-- ==== Sys2Proof/Word.lean ====
section
/-! DEFINITION. The two word types of the block (spec/00_scope.md R7, R9): a u8 and a u16. -/

namespace Sys2Proof

/-- A u8: a register, a memory cell, an opcode or operand byte (R7, R9). -/
abbrev Byte := BitVec 8

/-- A u16: the program counter and every effective address (R7, R9). -/
abbrev Word := BitVec 16

end Sys2Proof
end

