-- ==== Sys2Proof/Machine/Operands.lean ====
section
/-! DEFINITION. The addressing-mode resolver: the effective address of each memory mode, from the operand and the state at
the start of the step (spec/40_engine.md R105 to R117). It writes nothing. Immediate operands are the byte itself (R107),
Accumulator operands are A (R106), and the branch target of Relative (R111) is in Control.lean (R186). -/

namespace Sys2Proof.Machine

/-- ZeroPage: the operand byte is the low byte of a page-0 address (R108). -/
def eaZeroPage (zp : Byte) : Word := zext16 zp

/-- The sum of ZeroPageX and ZeroPageY: within page 0, or 16 bits wide when ZP_INDEXED_WRAP is false (R109). -/
def zeroPageSum (cfg : Config) (zp idx : Byte) : Word :=
  if cfg.zpIndexedWrap then zext16 (zp + idx) else zext16 zp + zext16 idx

/-- ZeroPageX (R109). -/
def eaZeroPageX (st : State) (zp : Byte) : Word := zeroPageSum st.cfg zp st.x

/-- ZeroPageY (R109). -/
def eaZeroPageY (st : State) (zp : Byte) : Word := zeroPageSum st.cfg zp st.y

/-- Absolute: the operand as R82 assembles it (R110). -/
def eaAbsolute (addr : Word) : Word := addr

/-- AbsoluteX: a 16-bit sum modulo 65536 (R112). -/
def eaAbsoluteX (st : State) (addr : Word) : Word := addr + zext16 st.x

/-- AbsoluteY: a 16-bit sum modulo 65536 (R112). -/
def eaAbsoluteY (st : State) (addr : Word) : Word := addr + zext16 st.y

/-- `ReadPtr(a0, a1)`: a 16-bit pointer held in two cells, in the order PTR_ORDER gives (R113). -/
def readPtr (st : State) (a0 a1 : Word) : Word :=
  match st.cfg.ptrOrder with
  | .hiFirst => makeAddress (st.read a0) (st.read a1)
  | .loFirst => makeAddress (st.read a1) (st.read a0)

/-- The address of an Indirect pointer's second byte: the next cell, or the next within the page when JMP_IND_PAGE_WRAP is
true (R114). -/
def ptrSuccessor (cfg : Config) (ptr : Word) : Word :=
  if cfg.jmpIndPageWrap then makeAddress (hiByte ptr) (loByte ptr + 1#8) else ptr + 1#16

/-- Indirect, used only by JMP (R114). -/
def eaIndirect (st : State) (ptr : Word) : Word := readPtr st ptr (ptrSuccessor st.cfg ptr)

/-- The pointer held in page 0 at `p` and its successor, both masked into page 0 (R115, R116). -/
def zeroPagePtr (st : State) (p : Byte) : Word := readPtr st (zext16 p) (zext16 (p + 1#8))

/-- IndexedIndirectX, "(zp,X)" (R115). -/
def eaIndexedIndirectX (st : State) (zp : Byte) : Word := zeroPagePtr st (zp + st.x)

/-- IndirectIndexedY, "(zp),Y": the base read from page 0 plus Y, modulo 65536 (R116). -/
def eaIndirectIndexedY (st : State) (zp : Byte) : Word := zeroPagePtr st zp + zext16 st.y

end Sys2Proof.Machine
end

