-- ==== Sys2Proof/Laws/PerInstr.lean ====
section
/-! SUPPORT. One statement about every instruction as syntax, one lemma a constructor: the decoder's table and the encoder hold
the same row of the opcode map (spec/30_encoding.md R83, R85), and the encoding is as long as the mode says (R81). -/

namespace Sys2Proof.Laws.Encoding

/-- The instruction is well formed, the opcode table pairs its opcode byte with its mnemonic and mode, and its encoding has the
length of its mode. -/
def Statement (i : Sys2Proof.Instr) : Prop :=
  i.wellFormed = true ∧ Sys2Proof.opcodeMap i.opcode = some i.pairing ∧ (Sys2Proof.encode i).length = i.length
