/-- LDA Immediate. -/
theorem witness_LdaLoadsAccumulator :
    ∃ (st : State) (i : Instr) (op : Byte) (len ea : Word) (m : Byte),
      (ImmForm .ldaImmediate 0xA9#8 i op len m ∨
      m = st.read ea ∧
        (ZpForm .ldaZeroPage 0xA5#8 i op len ea ∨ ZpXForm .ldaZeroPageX 0xB5#8 st i op len ea ∨
         IndXForm .ldaIndexedIndirectX 0xA1#8 st i op len ea ∨ IndYForm .ldaIndirectIndexedY 0xB1#8 st i op len ea ∨
         AbsForm .ldaAbsolute 0xAD#8 i op len ea ∨ AbsXForm .ldaAbsoluteX 0xBD#8 st i op len ea ∨
         AbsYForm .ldaAbsoluteY 0xB9#8 st i op len ea)) :=
  ⟨w, .ldaImmediate 0x80#8, 0xA9#8, 2#16, 0#16, 0x80#8, .inl ⟨rfl, rfl, rfl⟩⟩

/-- LDA AbsoluteY. -/
theorem witness_LdaLoadsAccumulator_memory :
    ∃ (st : State) (i : Instr) (op : Byte) (len ea : Word) (m : Byte),
      (ImmForm .ldaImmediate 0xA9#8 i op len m ∨
      m = st.read ea ∧
        (ZpForm .ldaZeroPage 0xA5#8 i op len ea ∨ ZpXForm .ldaZeroPageX 0xB5#8 st i op len ea ∨
         IndXForm .ldaIndexedIndirectX 0xA1#8 st i op len ea ∨ IndYForm .ldaIndirectIndexedY 0xB1#8 st i op len ea ∨
         AbsForm .ldaAbsolute 0xAD#8 i op len ea ∨ AbsXForm .ldaAbsoluteX 0xBD#8 st i op len ea ∨
         AbsYForm .ldaAbsoluteY 0xB9#8 st i op len ea)) :=
  ⟨w, .ldaAbsoluteY 0xFF00#16, 0xB9#8, 3#16, eaAbsoluteY w 0xFF00#16, w.read (eaAbsoluteY w 0xFF00#16),
    .inr ⟨rfl, .inr (.inr (.inr (.inr (.inr (.inr (⟨0xFF00#16, rfl, rfl, rfl, rfl⟩))))))⟩⟩

/-- LDA in its six other forms, with pointer and index at the ends of their ranges (V13: the pointer 0xFFFF plus Y wraps). -/
theorem witness_LdaLoadsAccumulator_forms :
    ZpForm .ldaZeroPage 0xA5#8 (.ldaZeroPage 0xFF#8) 0xA5#8 2#16 0x00FF#16 ∧
    ZpXForm .ldaZeroPageX 0xB5#8 w (.ldaZeroPageX 0x01#8) 0xB5#8 2#16 0x0000#16 ∧
    IndXForm .ldaIndexedIndirectX 0xA1#8 w (.ldaIndexedIndirectX 0x21#8) 0xA1#8 2#16 0xFFFF#16 ∧
    (IndYForm .ldaIndirectIndexedY 0xB1#8 w (.ldaIndirectIndexedY 0x20#8) 0xB1#8 2#16 0x00FE#16 ∧
      w.read 0x00FE#16 = 0x0C#8) ∧
    AbsForm .ldaAbsolute 0xAD#8 (.ldaAbsolute 0xFFFF#16) 0xAD#8 3#16 0xFFFF#16 ∧
    AbsXForm .ldaAbsoluteX 0xBD#8 w (.ldaAbsoluteX 0xFF01#16) 0xBD#8 3#16 0x0000#16 :=
  ⟨⟨_, rfl, rfl, rfl, rfl⟩, ⟨_, rfl, rfl, rfl, rfl⟩, ⟨_, rfl, rfl, rfl, rfl⟩, ⟨⟨_, rfl, rfl, rfl, rfl⟩, rfl⟩, ⟨_, rfl, rfl, rfl, rfl⟩,
    ⟨_, rfl, rfl, rfl, rfl⟩⟩

/-- LDX Immediate. -/
theorem witness_LdxAndLdyLoadIndex_ldx :
    ∃ (st : State) (i : Instr) (op : Byte) (len ea : Word) (m : Byte),
      (ImmForm .ldxImmediate 0xA2#8 i op len m ∨
      m = st.read ea ∧
        (ZpForm .ldxZeroPage 0xA6#8 i op len ea ∨ ZpYForm .ldxZeroPageY 0xB6#8 st i op len ea ∨
         AbsForm .ldxAbsolute 0xAE#8 i op len ea ∨ AbsYForm .ldxAbsoluteY 0xBE#8 st i op len ea)) :=
  ⟨w, .ldxImmediate 0x80#8, 0xA2#8, 2#16, 0#16, 0x80#8, .inl ⟨rfl, rfl, rfl⟩⟩

/-- LDX AbsoluteY. -/
theorem witness_LdxAndLdyLoadIndex_ldx_memory :
    ∃ (st : State) (i : Instr) (op : Byte) (len ea : Word) (m : Byte),
      (ImmForm .ldxImmediate 0xA2#8 i op len m ∨
      m = st.read ea ∧
        (ZpForm .ldxZeroPage 0xA6#8 i op len ea ∨ ZpYForm .ldxZeroPageY 0xB6#8 st i op len ea ∨
         AbsForm .ldxAbsolute 0xAE#8 i op len ea ∨ AbsYForm .ldxAbsoluteY 0xBE#8 st i op len ea)) :=
  ⟨w, .ldxAbsoluteY 0xFF00#16, 0xBE#8, 3#16, eaAbsoluteY w 0xFF00#16, w.read (eaAbsoluteY w 0xFF00#16),
    .inr ⟨rfl, .inr (.inr (.inr (⟨0xFF00#16, rfl, rfl, rfl, rfl⟩)))⟩⟩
_ _ _ _
_Work item_:
Restate, please, word for word the span of records running from the first line to the line bearing "abbrev Byte := BitVec 8", both included, and nothing outside it.

_Solution_:
-- ==== Sys2Proof/Word.lean ====
section
/-! DEFINITION. The two word types of the block (spec/00_scope.md R7, R9): a u8 and a u16. -/

namespace Sys2Proof

/-- A u8: a register, a memory cell, an opcode or operand byte (R7, R9). -/
abbrev Byte := BitVec 8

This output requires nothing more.